Tin-Lead Perovskite Solar Cells Featuring Buffer Layer Structures: A Combined Theoretical and Experimental Study

Abstract

Tin-lead (Sn-Pb) perovskite solar cells (PSCs) have received extensive attention due to their indispensable role in all-perovskite tandem solar cells. However, energy band matching between the absorber and charge transport layers remains challenging in terms of further improving efficiency of Sn-Pb PSCs. Herein, we investigate the role of a [6,6]-phenyl-C61-butyric acid methyl ester (PCBM) buffer layer in optimizing energy level alignment for inverted Sn-Pb perovskite (FA 0.7 MA 0.3 Pb 0.5 Sn 0.5 I 3 ) photovoltaic devices using Solar Cell Capacitance Simulator simulations. The results prove that inserting PCBM between the perovskite and C 60 electron transport layer enhances power conversion efficiency of Sn-Pb PSC from 21.83% to 23.03%, due to the suppression of carrier recombination and an enhanced built-in electric field. The incorporation of PCBM induces the formation of a distinctive band structure within the device.
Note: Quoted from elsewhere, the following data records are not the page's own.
-- ==== Sys2Proof/Certificates/Slice0/Obligations.lean ====
section
/-!
DEFINITION. The statements for the provers: what the commands of each family do, what they leave as it was, and what every step keeps.
-/
open Sys2Proof Sys2Proof.Machine

/-- Writes of the PACE registers (02 R51; 02 R52; 02 R54). A write of PACE_OPREQ, PACE_VSEL or PACE_CAP by the supervisor is refused with
REFUSE_BUSY while a sequence runs; otherwise OPREQ starts the sequence of R52 (asks for the cap alone where the voltage has settled at the
point, and changes nothing but itself at the point in force), a lower voltage is refused with REFUSE_VDOWN while the cap in force exceeds
it, a higher cap is refused with REFUSE_CAPUP until the voltage has settled, and every other such write is taken. PACE_ERR is cleared by
writing ones, and DROOP_SEEN clears the count with it. Nothing else changes. -/
def Obligations.PaceWrites : Prop :=
  ∀ (s : State) (g : Lapse) (p : Fin 16) (n : Nat), (s.pass g).pd 3 = true → (s.pass g).fab.closed.testBit 3 = false → paced p = true → n < 4 →
    let u := s.pass g
    let r := u.paceOf p
    let becomes := fun (x : PaceRec) (t : State) => t = u.modPace p (fun _ => x)
    (r.busy = true → ∀ c ∈ [Instr.paceOpreq g .super p n, .paceVselWrite g .super p n, .paceCapWrite g .super p n],
      Does c s (becomes { r with err := r.err ||| 4 })) ∧
    (r.busy = false → r.opCur < n → r.settled = false ∨ n ≠ r.vsel → Does (.paceOpreq g .super p n) s
      (becomes { r with opreq := n, vsel := n, settled := false, seq := .raise n })) ∧
    (r.busy = false → r.opCur < n → r.settled = true → n = r.vsel → Does (.paceOpreq g .super p n) s (becomes { r with opreq := n, cap := n })) ∧
    (r.busy = false → n < r.opCur → Does (.paceOpreq g .super p n) s (becomes { r with opreq := n, cap := n, seq := .lower n })) ∧
    (r.busy = false → n = r.opCur → Does (.paceOpreq g .super p n) s (becomes { r with opreq := n })) ∧
    (r.busy = false → n < r.vsel → n < r.capIf → Does (.paceVselWrite g .super p n) s (becomes { r with err := r.err ||| 1 })) ∧
    (r.busy = false → r.vsel ≤ n ∨ r.capIf ≤ n → Does (.paceVselWrite g .super p n) s (becomes { r with vsel := n, settled := r.settled && decide (n = r.vsel) })) ∧
    (r.busy = false → r.cap < n → r.settled = false ∨ r.volt < n → Does (.paceCapWrite g .super p n) s (becomes { r with err := r.err ||| 2 })) ∧
    (r.busy = false → n ≤ r.cap ∨ (r.settled = true ∧ n ≤ r.volt) → Does (.paceCapWrite g .super p n) s (becomes { r with cap := n })) ∧
    (∀ mask, Does (.paceErrClear g .super p mask) s
      (becomes { r with err := r.err - (r.err &&& mask), droopCnt := if mask.testBit 3 then 0 else r.droopCnt }))

/-- Settling, window boundaries and droops (02 R52; 02 R53; 02 R54; 17 R436). When the voltage settles, a raising sequence lifts the cap and
ends and a lowering one ends; at a window boundary the cap takes effect, the full cap returns after a droop and a lowering sequence asks
for its voltage, or ends where it has settled there; a droop sets DROOP and DROOP_SEEN, applies the lower cap and is counted up to 0xFFFF;
its end clears DROOP, and reports the droop where no report of the domain was sent in the last second. -/
def Obligations.PaceEvents : Prop :=
  ∀ (s : State) (g : Lapse) (p : Fin 16), paced p = true →
    let u := s.pass g
    let r := u.paceOf p
    let becomes := fun (x : PaceRec) (t : State) => t = u.modPace p (fun _ => x)
    (∀ n, r.settled = false → r.seq = .raise n → Does (.voltageSettled g p) s (becomes { r with volt := r.vsel, settled := true, cap := n, seq := .idle })) ∧
    (∀ n, r.settled = false → r.seq = .settle n → Does (.voltageSettled g p) s (becomes { r with volt := r.vsel, settled := true, seq := .idle })) ∧
    (r.settled = false → r.seq = .idle → Does (.voltageSettled g p) s (becomes { r with volt := r.vsel, settled := true })) ∧
    (u.now % 64 = 0 → r.seq = .idle → Does (.capWindowBoundary g p) s (becomes { r with capIf := r.cap, droopCap := r.droopCap && r.droop })) ∧
    (∀ n, u.now % 64 = 0 → r.seq = .lower n → r.settled = false ∨ n ≠ r.vsel → Does (.capWindowBoundary g p) s
      (becomes { r with capIf := r.cap, droopCap := r.droopCap && r.droop, vsel := n, settled := false, seq := .settle n })) ∧
    (∀ n, u.now % 64 = 0 → r.seq = .lower n → r.settled = true → n = r.vsel → Does (.capWindowBoundary g p) s
      (becomes { r with capIf := r.cap, droopCap := r.droopCap && r.droop, seq := .idle })) ∧
    (r.droop = false → u.pd p = true → Does (.droopStart g p) s (fun t =>
      t.paceOf p = { r with droop := true, droopCap := true, err := r.err ||| 8, droopCnt := satInc 0xFFFF r.droopCnt } ∧
      t.boot.droopAt.toList.getD p 0 = u.now ∧ ∀ q, q ≠ p.val → t.paceOf q = u.paceOf q)) ∧
    (r.droop = true → Does (.droopEnd g p) s (fun t => t.paceOf p = { r with droop := false } ∧ (∀ q, q ≠ p.val → t.paceOf q = u.paceOf q) ∧
      t.boot.droopEv.toList.getD p none = (match u.boot.droopEv.toList.getD p none with
        | some k => if u.now < k + 200000000 then some k else some u.now
        | none => some u.now)))
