theorem State.valvesGranted_only {l : List Part} {s t : State} {vs : List Nat} (h : Only l s t) (sub : [.atlas, .iso, .vlv, .evs, .ctl] ⊆ l) : Only l s (t.valvesGranted vs) := by
  refine Only.after (k := [.atlas, .iso, .vlv, .evs, .ctl]) h ?_ sub
  unfold State.valvesGranted
  repeat' first
    | decide | with_reducible apply Only.refl | extract_lets | with_reducible apply Only.ite | with_reducible apply State.bankGranted_only
    | with_reducible apply Only.foldl | intro _

theorem State.valveOff_only {l : List Part} {s t : State} {v : Nat} (h : Only l s t) (sub : [.atlas, .iso, .vlv, .evs, .ctl] ⊆ l) : Only l s (t.valveOff v) := by
  refine Only.after (k := [.atlas, .iso, .vlv, .evs, .ctl]) h ?_ sub
  unfold State.valveOff
  repeat' first
    | decide | with_reducible apply Only.refl | extract_lets | with_reducible apply Only.ite | with_reducible apply State.valveEvent_only
    | with_reducible apply State.valveDrop_only | with_reducible apply State.modValve_only | split

theorem State.valveCmd_only {l : List Part} {s t : State} {q : Rq} {c : UnitCmd} {cmd : Nat} {act : State → State} (h : Only l s t)
    (sub : [.atlas, .vlv, .evs, .ctl] ⊆ l) (ha : ∀ u, Only l u (act u)) : Only l s (t.valveCmd q c cmd act) := by
  have sub' : [.atlas, .evs, .ctl] ⊆ l := List.Subset.trans (by decide) sub
  refine State.serve_only h sub' (fun r u => ?_)
  split
  · exact State.answer_only (Only.refl l u) sub'
  · split
    · exact Only.of_pair (by assumption) (State.accept_only (Only.refl l u) sub')
    · refine Only.after (k := l) (State.modValve_only (State.valveEnd_only (Only.of_pair (by assumption) (State.accept_only (Only.refl l u) sub')) ?_) ?_) (ha _) (fun _ h => h) <;>
        exact List.Subset.trans (by decide) sub

theorem State.startAct_only {l : List Part} {s t : State} {v : Nat} (h : Only l s t) (sub : [.iso, .vlv] ⊆ l) : Only l s (t.startAct v) := by
  refine Only.after (k := [.iso, .vlv]) h ?_ sub
  unfold State.startAct
  repeat' first
    | decide | with_reducible apply Only.refl | extract_lets | with_reducible apply State.askValve_only | with_reducible apply State.modValve_only

theorem State.boostDone_only {l : List Part} {s t : State} {v : Nat} {i : Int} (h : Only l s t) (sub : [.atlas, .iso, .vlv, .evs, .ctl] ⊆ l) : Only l s (t.boostDone v i) := by
  refine Only.after (k := [.atlas, .iso, .vlv, .evs, .ctl]) h ?_ sub
  unfold State.boostDone
  repeat' first
    | decide | with_reducible apply Only.refl | extract_lets | with_reducible apply Only.ite | with_reducible apply State.startFall_only
    | with_reducible apply State.setValve_only | with_reducible apply State.freeBoost_only

theorem State.valveConfirm_only {l : List Part} {s t : State} {v : Nat} (h : Only l s t) (sub : [.atlas, .vlv, .evs, .ctl] ⊆ l) : Only l s (t.valveConfirm v) := by
  refine Only.after (k := [.atlas, .vlv, .evs, .ctl]) h ?_ sub
  unfold State.valveConfirm
  repeat' first
    | decide | with_reducible apply Only.refl | extract_lets | with_reducible apply State.actRetried_only | with_reducible apply State.valveEvent_only
    | with_reducible apply State.actEnd_only | with_reducible apply State.modValve_only

theorem State.valveTripIn_only {l : List Part} {s t : State} {v : Nat} {code : Nat} {ma : Int} (h : Only l s t) (sub : [.atlas, .iso, .vlv, .evs, .ctl] ⊆ l) : Only l s (t.valveTripIn v code ma) := by
  refine Only.after (k := [.atlas, .iso, .vlv, .evs, .ctl]) h ?_ sub
  unfold State.valveTripIn
  repeat' first
    | decide | with_reducible apply Only.refl | extract_lets | with_reducible apply Only.ite | with_reducible apply State.valveEvent_only
    | with_reducible apply State.actEnd_only | with_reducible apply State.valveDrop_only | with_reducible apply State.modValve_only

theorem State.valveTrip_only {l : List Part} {s t : State} {v : Nat} {code : Nat} {ma : Int} (h : Only l s t) (sub : [.atlas, .iso, .vlv, .evs, .ctl] ⊆ l) : Only l s (t.valveTrip v code ma) := by
  refine Only.after (k := [.atlas, .iso, .vlv, .evs, .ctl]) h ?_ sub
  unfold State.valveTrip
  repeat' first
    | decide | with_reducible apply Only.refl | extract_lets | with_reducible apply Only.ite | with_reducible apply State.lowerCode_only
    | with_reducible apply State.valveTripIn_only | with_reducible apply State.valveConfirm_only | with_reducible apply State.modValve_only | split

theorem State.bankLost_only {l : List Part} {s t : State} {b : Nat} (h : Only l s t) (sub : [.atlas, .iso, .vlv, .evs, .ctl] ⊆ l) : Only l s (t.bankLost b) := by
  refine Only.after (k := [.atlas, .iso, .vlv, .evs, .ctl]) h ?_ sub
  unfold State.bankLost
  repeat' first
    | decide | with_reducible apply Only.refl | extract_lets | with_reducible apply Only.ite | with_reducible apply State.valveEvent_only
    | with_reducible apply State.actEnd_only | with_reducible apply State.valveDrop_only | with_reducible apply State.modValve_only
    | with_reducible apply Only.foldl | intro _

theorem State.bankWritten_only {l : List Part} {s t : State} {s0 : State} {off : Nat} {v : Nat} (h : Only l s t) (sub : [.par, .vlv] ⊆ l) : Only l s (State.bankWritten s0 t off v) := by
  refine Only.after (k := [.par, .vlv]) h ?_ sub
  unfold State.bankWritten
  repeat' first
    | decide | with_reducible apply Only.refl | extract_lets | with_reducible apply Only.ite | with_reducible apply State.setPar_only
    | with_reducible apply Only.foldl | with_reducible apply Only.put_vlv | intro _

theorem State.railStart_only {l : List Part} {s t : State} (h : Only l s t) (sub : [.vlv] ⊆ l) : Only l s (t.railStart) := by
  refine Only.after (k := [.vlv]) h ?_ sub
  unfold State.railStart
  repeat' first
    | decide | with_reducible apply Only.refl | extract_lets | with_reducible apply Only.ite | with_reducible apply Only.put_vlv

/-! ### Machine/Isotherm.lean -/

theorem State.checkOver_only {l : List Part} {s t : State} {num : Option Nat} (h : Only l s t) (sub : [.atlas, .iso, .evs, .ctl] ⊆ l) : Only l s (t.checkOver num) := by
  refine Only.after (k := [.atlas, .iso, .evs, .ctl]) h ?_ sub
  unfold State.checkOver
  repeat' first
    | decide | with_reducible apply Only.refl | extract_lets | with_reducible apply Only.ite | with_reducible apply State.isoEvent_only | split
    | with_reducible apply Only.put_iso

theorem State.settleInrush_only {l : List Part} {s t : State} {x : Grant} {uj : Rat} {stamp : Nat} (h : Only l s t) (sub : [.iso] ⊆ l) : Only l s (t.settleInrush x uj stamp) := by
  refine Only.after (k := [.iso]) h ?_ sub
  unfold State.settleInrush
  repeat' first
    | decide | with_reducible apply Only.refl | extract_lets | with_reducible apply Only.ite | with_reducible apply Only.put_iso

theorem State.applyRel_only {l : List Part} {s t : State} {r : IsoRel} (h : Only l s t) (sub : [.atlas, .iso, .evs, .ctl] ⊆ l) : Only l s (t.applyRel r) := by
  refine Only.after (k := [.atlas, .iso, .evs, .ctl]) h ?_ sub
  unfold State.applyRel
  repeat' first
    | decide | with_reducible apply Only.refl | extract_lets | with_reducible apply State.checkOver_only
    | with_reducible apply State.settleInrush_only | split | with_reducible apply Only.put_iso

theorem State.applyRels_only {l : List Part} {s t : State} (h : Only l s t) (sub : [.atlas, .iso, .evs, .ctl] ⊆ l) : Only l s (t.applyRels) := by
  refine Only.after (k := [.atlas, .iso, .evs, .ctl]) h ?_ sub
  unfold State.applyRels
  repeat' first
    | decide | with_reducible apply Only.refl | extract_lets | with_reducible apply State.checkOver_only | with_reducible apply State.applyRel_only
    | with_reducible apply Only.foldl | with_reducible apply Only.put_iso | intro _

theorem State.isoWait_only {l : List Part} {s t : State} {num : Nat} {w : Nat} (h : Only l s t) (sub : [.atlas] ⊆ l) : Only l s (t.isoWait num w) := by
  refine Only.after (k := [.atlas]) h ?_ sub
  unfold State.isoWait
  repeat' first
    | decide | with_reducible apply Only.refl | extract_lets | with_reducible apply State.setWait_only | split | dsimp +zetaDelta only

theorem State.isoMark_only {l : List Part} {s t : State} {num : Nat} (h : Only l s t) (sub : [.load, .vlv] ⊆ l) : Only l s (t.isoMark num) := by
  refine Only.after (k := [.load, .vlv]) h ?_ sub
  unfold State.isoMark
  repeat' first
    | decide | with_reducible apply Only.refl | extract_lets | with_reducible apply Only.ite | with_reducible apply State.markCmd_only
    | with_reducible apply State.modValve_only

theorem State.chanGranted_only {l : List Part} {s t : State} {n : Nat} (h : Only l s t) (sub : [.load] ⊆ l) : Only l s (t.chanGranted n) := by
  refine Only.after (k := [.load]) h ?_ sub
  unfold State.chanGranted
  repeat' first
    | decide | with_reducible apply Only.refl | extract_lets | with_reducible apply Only.ite | with_reducible apply State.modChan_only
    | with_reducible apply State.gateOnAfter_only | split

theorem State.grantEffect_only {l : List Part} {s t : State} {r : IsoReq} (h : Only l s t) (sub : [.atlas, .load, .light, .evs, .ctl] ⊆ l) : Only l s (t.grantEffect r) := by
  refine Only.after (k := [.atlas, .load, .light, .evs, .ctl]) h ?_ sub
  unfold State.grantEffect
  repeat' first
    | decide | with_reducible apply Only.refl | extract_lets | with_reducible apply Only.ite | with_reducible apply State.settle_only
    | with_reducible apply State.mxGranted_only | with_reducible apply State.chanGranted_only | with_reducible apply Only.foldl | split | intro _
This structure establishes an energy barrier that impedes hole transport while concurrently facilitating electron transport. Systematic parametric investigations demonstrate that modulating both the electron affinity of the PCBM interlayer and its donor doping concentration critically enhances photovoltaic performance by precisely tailoring the conduction band offset. Finally, devices with and without a PCBM buffer layer were fabricated. Experimental results consistently aligned with simulation-2 derived conclusions. This work provides a theoretical basis for designing efficient Sn-Pb PSCs through interfacial engineering.